Saved data entries:
theorem get_copyRange (d : α) {l : Store α} (hw : wf d l = true) (src dst n q : Nat) :
    get d (copyRange d l src dst n) q = if dst ≤ q ∧ q < dst + n then get d l (src + (q - dst)) else get d l q := by
  let cells := l.filter (fun e => decide (src ≤ e.1 ∧ e.1 < src + n))
  have inSrc : ∀ e ∈ cells, e ∈ l ∧ src ≤ e.1 ∧ e.1 < src + n := fun e he => by simpa [cells] using he
  have kept := get_filter_key d (fun p => !decide (dst ≤ p ∧ p < dst + n)) l q
  have untouched (h : ∀ e ∈ cells, dst + (e.1 - src) ≠ q) :
      get d (copyRange d l src dst n) q = if !decide (dst ≤ q ∧ q < dst + n) then get d l q else d :=
    (get_foldl_set_other d (fun e : Nat × α => dst + (e.1 - src)) (·.2) h _).trans kept
  by_cases hq : dst ≤ q ∧ q < dst + n
  · rw [if_pos hq]
    by_cases hl : ∃ e ∈ l, e.1 = src + (q - dst)
    · obtain ⟨e, he, hkey⟩ := hl
      have hcell : e ∈ cells := List.mem_filter.mpr ⟨he, decide_eq_true (by omega)⟩
      have distinct : (cells.map (fun e => dst + (e.1 - src))).Nodup := by
        rw [List.Nodup, List.pairwise_map]
        refine ((keys_rise d hw).filter _).imp_of_mem fun he hf hlt => ?_
        have := inSrc _ he
        have := inSrc _ hf
        omega
      have hqe : q = dst + (e.1 - src) := by omega
      rw [← hkey, get_of_mem d hw he, hqe]
      exact get_foldl_set_mem d (fun e : Nat × α => dst + (e.1 - src)) (·.2) distinct hcell _
    · have none_ : ∀ e ∈ l, e.1 ≠ src + (q - dst) := fun e he h => hl ⟨e, he, h⟩
      have other : ∀ e ∈ cells, dst + (e.1 - src) ≠ q := fun e he h => by
        obtain ⟨hmem, hlo, _⟩ := inSrc e he
        exact none_ e hmem (by omega)
      rw [untouched other, get_of_not_key d none_, decide_eq_true hq]
      rfl
  · have other : ∀ e ∈ cells, dst + (e.1 - src) ≠ q := fun e he h => by
      obtain ⟨_, hlo, hhi⟩ := inSrc e he
      omega
    rw [untouched other, decide_eq_false hq, if_neg hq]
    rfl

end Store

namespace Machine.State

/-! ### Doublewords after a write -/

theorem length_bytesOf (n x : Nat) : (bytesOf n x).length = n := length_splitLanes 8 n x

theorem readAt_congr {s t : State} {p n : Nat} (h : ∀ q, p ≤ q → q < p + n → t.byteAt q = s.byteAt q) :
    t.readAt p n = s.readAt p n := by
  refine congrArg ofBytes (List.map_congr_left fun q hq => ?_)
  obtain ⟨h1, h2⟩ := mem_upFrom.mp hq
  exact h q h1 h2

theorem readAt_of_mem {s t : State} (h : t.mem = s.mem) (p n : Nat) : t.readAt p n = s.readAt p n :=
  readAt_congr fun q _ _ => byteAt_of_mem h q

section
variable {s : State} (hc : s.hub.ckdctl = 0) (p n x : Nat)
include hc

/-- A word written at its home changes its own bytes and no other, while no checkpoint keeps dirty bits. -/
theorem byteAt_writeAt_other {q : Nat} (hq : q < p ∨ p + n ≤ q) : (s.writeAt p n x).byteAt q = s.byteAt q := by
  rw [writeAt, byteAt_perform s p _ q hc, length_bytesOf, if_neg (by omega)]

theorem readAt_writeAt_other {q m : Nat} (hq : q + m ≤ p ∨ p + n ≤ q) : (s.writeAt p n x).readAt q m = s.readAt q m :=
  readAt_congr fun _ _ _ => byteAt_writeAt_other hc p n x (by omega)

theorem bytesAt_writeAt : (s.writeAt p n x).bytesAt p n = bytesOf n x := by
  refine List.ext_getElem (by rw [length_bytesAt, length_bytesOf]) fun i hi hl => ?_
  rw [length_bytesAt] at hi
  simp only [bytesAt, upFrom_eq_range', List.getElem_map, List.getElem_range', Nat.one_mul]
  rw [writeAt, byteAt_perform s p _ _ hc, length_bytesOf, if_pos (by omega), Nat.add_sub_cancel_left,
    List.getD_eq_getElem?_getD, List.getElem?_eq_getElem hl, Option.getD_some]
  exact Nat.mod_eq_of_lt (splitLanes_lt 8 n x _ (List.getElem_mem hl))

/-- A word written at its home is read there. -/
theorem readAt_writeAt : (s.writeAt p n x).readAt p n = x % 2 ^ (8 * n) := by
  rw [readAt, bytesAt_writeAt hc, ofBytes, bytesOf, joinLanes_splitLanes]

end

/-! ### What a write notes -/

theorem markDirtyBit_off {s : State} (hc : s.hub.ckdctl = 0) (p : Nat) : s.markDirtyBit p = s := by
  simp [markDirtyBit, hc, bit]

/-- A dirty bit is a byte of memory. -/
theorem markDirtyBit_frame (s : State) (p : Nat) : ∃ mem, s.markDirtyBit p = { s with mem := mem } := by
  unfold markDirtyBit
  dsimp only
  repeat' split
  all_goals exact ⟨_, rfl⟩

@[simp] theorem markDirtyBit_hub (s : State) (p : Nat) : (s.markDirtyBit p).hub = s.hub := by
  obtain ⟨_, h⟩ := s.markDirtyBit_frame p
  rw [h]

@[simp] theorem markDirtyBit_stores (s : State) (p : Nat) : (s.markDirtyBit p).stores = s.stores := by
  obtain ⟨_, h⟩ := s.markDirtyBit_frame p
  rw [h]

@[simp] theorem markDirtyBit_atomics (s : State) (p : Nat) : (s.markDirtyBit p).atomics = s.atomics := by
  obtain ⟨_, h⟩ := s.markDirtyBit_frame p
  rw [h]

@[simp] theorem writeAt_stores (s : State) (p n x : Nat) : (s.writeAt p n x).stores = s.stores := by
  obtain ⟨_, h⟩ := writeBytes_frame (bytesOf n x) s p
  simp only [writeAt, perform, noteWrite, h, apply_ite State.stores, markDirtyBit_stores, ite_self]

@[simp] theorem writeAt_atomics (s : State) (p n x : Nat) : (s.writeAt p n x).atomics = s.atomics := by
  obtain ⟨_, h⟩ := writeBytes_frame (bytesOf n x) s p
  simp only [writeAt, perform, noteWrite, h, apply_ite State.atomics, markDirtyBit_atomics, ite_self]

/-- A rewriting of the page moves that only logs lines, as a write does (R246). -/
def OnlyLogs (f : PageMove → PageMove) : Prop := ∀ m, ∃ l, f m = { m with logged := l }

/-- A rewriting of the leases that changes only which pages are dirty, as a write does (R250). -/
def OnlyDirties (g : AgistLease → AgistLease) : Prop := ∀ a, ∃ l, g a = { a with dirtyPages := l }

theorem onlyLogs_id : OnlyLogs id := fun m => ⟨m.logged, rfl⟩
theorem onlyDirties_id : OnlyDirties id := fun a => ⟨a.dirtyPages, rfl⟩

theorem OnlyDirties.comp {g h : AgistLease → AgistLease} (hg : OnlyDirties g) (hh : OnlyDirties h) : OnlyDirties (g ∘ h) := by
  intro a
  obtain ⟨l, hl⟩ := hh a
  obtain ⟨m, hm⟩ := hg (h a)
  exact ⟨m, by rw [Function.comp, hm, hl]⟩

/-- What a write of `n` bytes at `p` notes of a move: the lines written while its page is copied (R246). -/
def logLines (p n : Nat) (m : PageMove) : PageMove :=
  if m.stage = 0 ∧ p / 65536 = m.src / 65536 then
    { m with logged := m.logged ++ (linesOf p n).filter (fun l => !m.logged.contains l) }
  else m

/-- What a write at `p` notes of a lease: the lent page that becomes dirty (R250). -/
def dirtyPage (p : Nat) (a : AgistLease) : AgistLease :=
  let base := placeOf a.lender a.lbase
  if 5 ≤ a.state ∧ base ≤ p ∧ p < base + a.size then
    let i := (p - base) / 65536
    { a with dirtyPages := if a.dirtyPages.contains i then a.dirtyPages else a.dirtyPages ++ [i] }
  else a

theorem onlyLogs_logLines (p n : Nat) : OnlyLogs (logLines p n) := by
  intro m
  unfold logLines
  split
  · exact ⟨_, rfl⟩
  · exact ⟨m.logged, rfl⟩

theorem onlyDirties_dirtyPage (p : Nat) : OnlyDirties (dirtyPage p) := by
  intro a
  unfold dirtyPage
  dsimp only
  split
  · exact ⟨_, rfl⟩
  · exact ⟨a.dirtyPages, rfl⟩

/-- A list rewritten only where it is not empty is rewritten. -/
theorem ite_isEmpty_map {α β : Type} (l : List α) (f : α → α) (g : List α → β) :
    (if l.isEmpty then g l else g (l.map f)) = g (l.map f) := by cases l <;> rfl

theorem noteWrite_hub (s : State) (p n : Nat) : (s.noteWrite p n).hub =
    { s.hub with moves := s.hub.moves.map (logLines p n), agist := s.hub.agist.map (dirtyPage p) } := by
  have keep : (if s.hub.ckdctl = 0 then s else (s.markDirtyBit p).markDirtyBit (p + n - 1)).hub = s.hub := by
    rw [apply_ite State.hub, markDirtyBit_hub, markDirtyBit_hub, ite_self]
  unfold noteWrite
  generalize (if s.hub.ckdctl = 0 then s else (s.markDirtyBit p).markDirtyBit (p + n - 1)) = u at keep ⊢
  have logged := ite_isEmpty_map u.hub.moves (logLines p n) (fun l => ({ u with hub := { u.hub with moves := l } } : State))
  rw [← keep]
  refine (congrArg (fun v : State => (if v.hub.agist.isEmpty then v else
    { v with hub := { v.hub with agist := v.hub.agist.map (dirtyPage p) } }).hub) logged).trans ?_
  exact congrArg State.hub (ite_isEmpty_map u.hub.agist (dirtyPage p) (fun l =>
    ({ u with hub := { u.hub with moves := u.hub.moves.map (logLines p n), agist := l } } : State)))

/-- A word written at its home changes nothing in the hub but what the write notes. -/
theorem writeAt_hub (s : State) (p n x : Nat) : ∃ f g, OnlyLogs f ∧ OnlyDirties g ∧
    (s.writeAt p n x).hub = { s.hub with moves := s.hub.moves.map f, agist := s.hub.agist.map g } := by
  have hub : (s.writeAt p n x).hub = if isScratch p then s.hub
      else ((s.writeBytes p (bytesOf n x)).noteWrite p (bytesOf n x).length).hub := by
    simp only [writeAt, perform, apply_ite State.hub, ite_self, writeBytes_hub]
  rw [hub]
  split
  · exact ⟨id, id, onlyLogs_id, onlyDirties_id, by rw [List.map_id, List.map_id]⟩
  · exact ⟨_, _, onlyLogs_logLines p _, onlyDirties_dirtyPage p, by rw [noteWrite_hub, writeBytes_hub]⟩

end Machine.State

end Sys2Proof
end

section
/-!
SUPPORT. The walker (R228, R233 to R235) and the end of an epoch (R244): a walk by the pointers that the walk cache holds, and
what the steps leave.
-/

namespace Sys2Proof.Machine

namespace State

theorem exec_tableWalk (s : State) : exec .tableWalk s = execTableWalk s := rfl
theorem exec_migrationEpochEnd (s : State) : exec .migrationEpochEnd s = execMigrationEpochEnd s := rfl

/-! ### A walk of the tables -/

/-- A table word of memory with nothing ahead of it on its path (R266) is read as it stands. -/
theorem physWord_ok {s : State} {p : Nat} (h : localTier (localOfPlace p) = 1 ∨ localTier (localOfPlace p) = 3)
    (hb : s.placeBusy p = false) : s.physWord p = .ok (s.readAt p 8) := by
  rw [physWord, if_pos h, hb]; rfl

/-- The walk cache's pointer is used, where it leads into the paddock (R233). -/
theorem walkPointer_cached {s : State} {die asid va level : Nat} {t : Tlb} (ht : s.tlbs.find? (fun t =>
      t.kind == 2 && t.unit == die && t.asid == asid && t.level == level && t.page == va / 2 ^ (if level = 3 then 42 else 29)) =
        some t) (hp : s.tablePageOk t.entry = true) (table index : Nat) :
    s.walkPointer die asid va level table index = .ok (s, some t.entry) := by
  have hit := find?_and (q := fun t : Tlb => s.tablePageOk t.entry) ht hp
  rw [walkPointer]
  simp only [hit]

/-- A normal base page of this package's HBM is a leaf (R231). -/
theorem leafOk_hbm {s : State} {e : Nat} (hv : bit e 0 = true) (hr : bits e 1 3 ≠ 0) (hz : bits e 13 3 = 0)
    (ht : bits e 9 2 = 0) (hn : bits e 6 3 = 1) (hp : bits e 16 44 / 2 ^ 29 = s.hub.pkg) (hf : bits e 16 44 % 2 ^ 29 < 2 ^ 23) :
    s.leafOk e false = true := by
  have pkg : pkgOfPlace (entryPage e) = s.hub.pkg := by rw [pkgOfPlace, entryPage, ← hp]; omega
  have tier : localTier (localOfPlace (entryPage e)) = 1 := by
    rw [localTier, if_pos]
    rw [localOfPlace, entryPage]; omega
  simp [leafOk, hv, hr, hz, ht, hn, pkg, tier]

/-- A word without a permission is no leaf (R231). -/
theorem leafOk_noRights (s : State) {e : Nat} (h : bits e 1 3 = 0) (large : Bool) : s.leafOk e large = false := by
  simp [leafOk, h]

/-- The walk of a mapped address finds its leaf and holds no pointer anew. -/
theorem walk_mapped {s : State} {die asid va at_ e : Nat} (h : MappedBy s die asid va at_ e) :
    s.walk die asid va = .ok (s, some (e, at_, false)) := by
  obtain ⟨⟨hroot, hrootFree⟩, hvalid, hok, ⟨t3, t2, h3, h2, ok3, ok2, ⟨⟨hat2, hat2Free⟩, hpointer⟩, rfl⟩, ⟨hat, hatFree⟩,
    rfl, hv, hr, hz, ht, hn, hp, hf⟩ := h
  have leaf := leafOk_hbm hv hr hz ht hn hp hf
  have noLeaf := leafOk_noRights s hpointer true
  simp only [walk, physWord_ok hroot hrootFree, ok_bind, hvalid, hok, Bool.not_true, Bool.or_self, Bool.false_eq_true, if_false,
    walkPointer_cached h3 ok3, physWord_ok hat2 hat2Free, noLeaf, walkPointer_cached h2 ok2, physWord_ok hat hatFree, leaf, if_true]

/-! ### What the walker's steps leave -/

section
variable {s : State} (hw : s.walks = []) (hq : s.walkQueue = [])
include hw hq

Task details: Of the lines above, output exactly those from the line bearing "obtain ⟨l, hl⟩ := hh a" through the line bearing "is rewritten. -/", inclusive.

Solved problem:
  obtain ⟨l, hl⟩ := hh a
  obtain ⟨m, hm⟩ := hg (h a)
  exact ⟨m, by rw [Function.comp, hm, hl]⟩

/-- What a write of `n` bytes at `p` notes of a move: the lines written while its page is copied (R246). -/
def logLines (p n : Nat) (m : PageMove) : PageMove :=
  if m.stage = 0 ∧ p / 65536 = m.src / 65536 then
    { m with logged := m.logged ++ (linesOf p n).filter (fun l => !m.logged.contains l) }
  else m

/-- What a write at `p` notes of a lease: the lent page that becomes dirty (R250). -/
def dirtyPage (p : Nat) (a : AgistLease) : AgistLease :=
  let base := placeOf a.lender a.lbase
  if 5 ≤ a.state ∧ base ≤ p ∧ p < base + a.size then
    let i := (p - base) / 65536
    { a with dirtyPages := if a.dirtyPages.contains i then a.dirtyPages else a.dirtyPages ++ [i] }
  else a

theorem onlyLogs_logLines (p n : Nat) : OnlyLogs (logLines p n) := by
  intro m
  unfold logLines
  split
  · exact ⟨_, rfl⟩
  · exact ⟨m.logged, rfl⟩

theorem onlyDirties_dirtyPage (p : Nat) : OnlyDirties (dirtyPage p) := by
  intro a
  unfold dirtyPage
  dsimp only
  split
  · exact ⟨_, rfl⟩
  · exact ⟨a.dirtyPages, rfl⟩

/-- A list rewritten only where it is not empty is rewritten. -/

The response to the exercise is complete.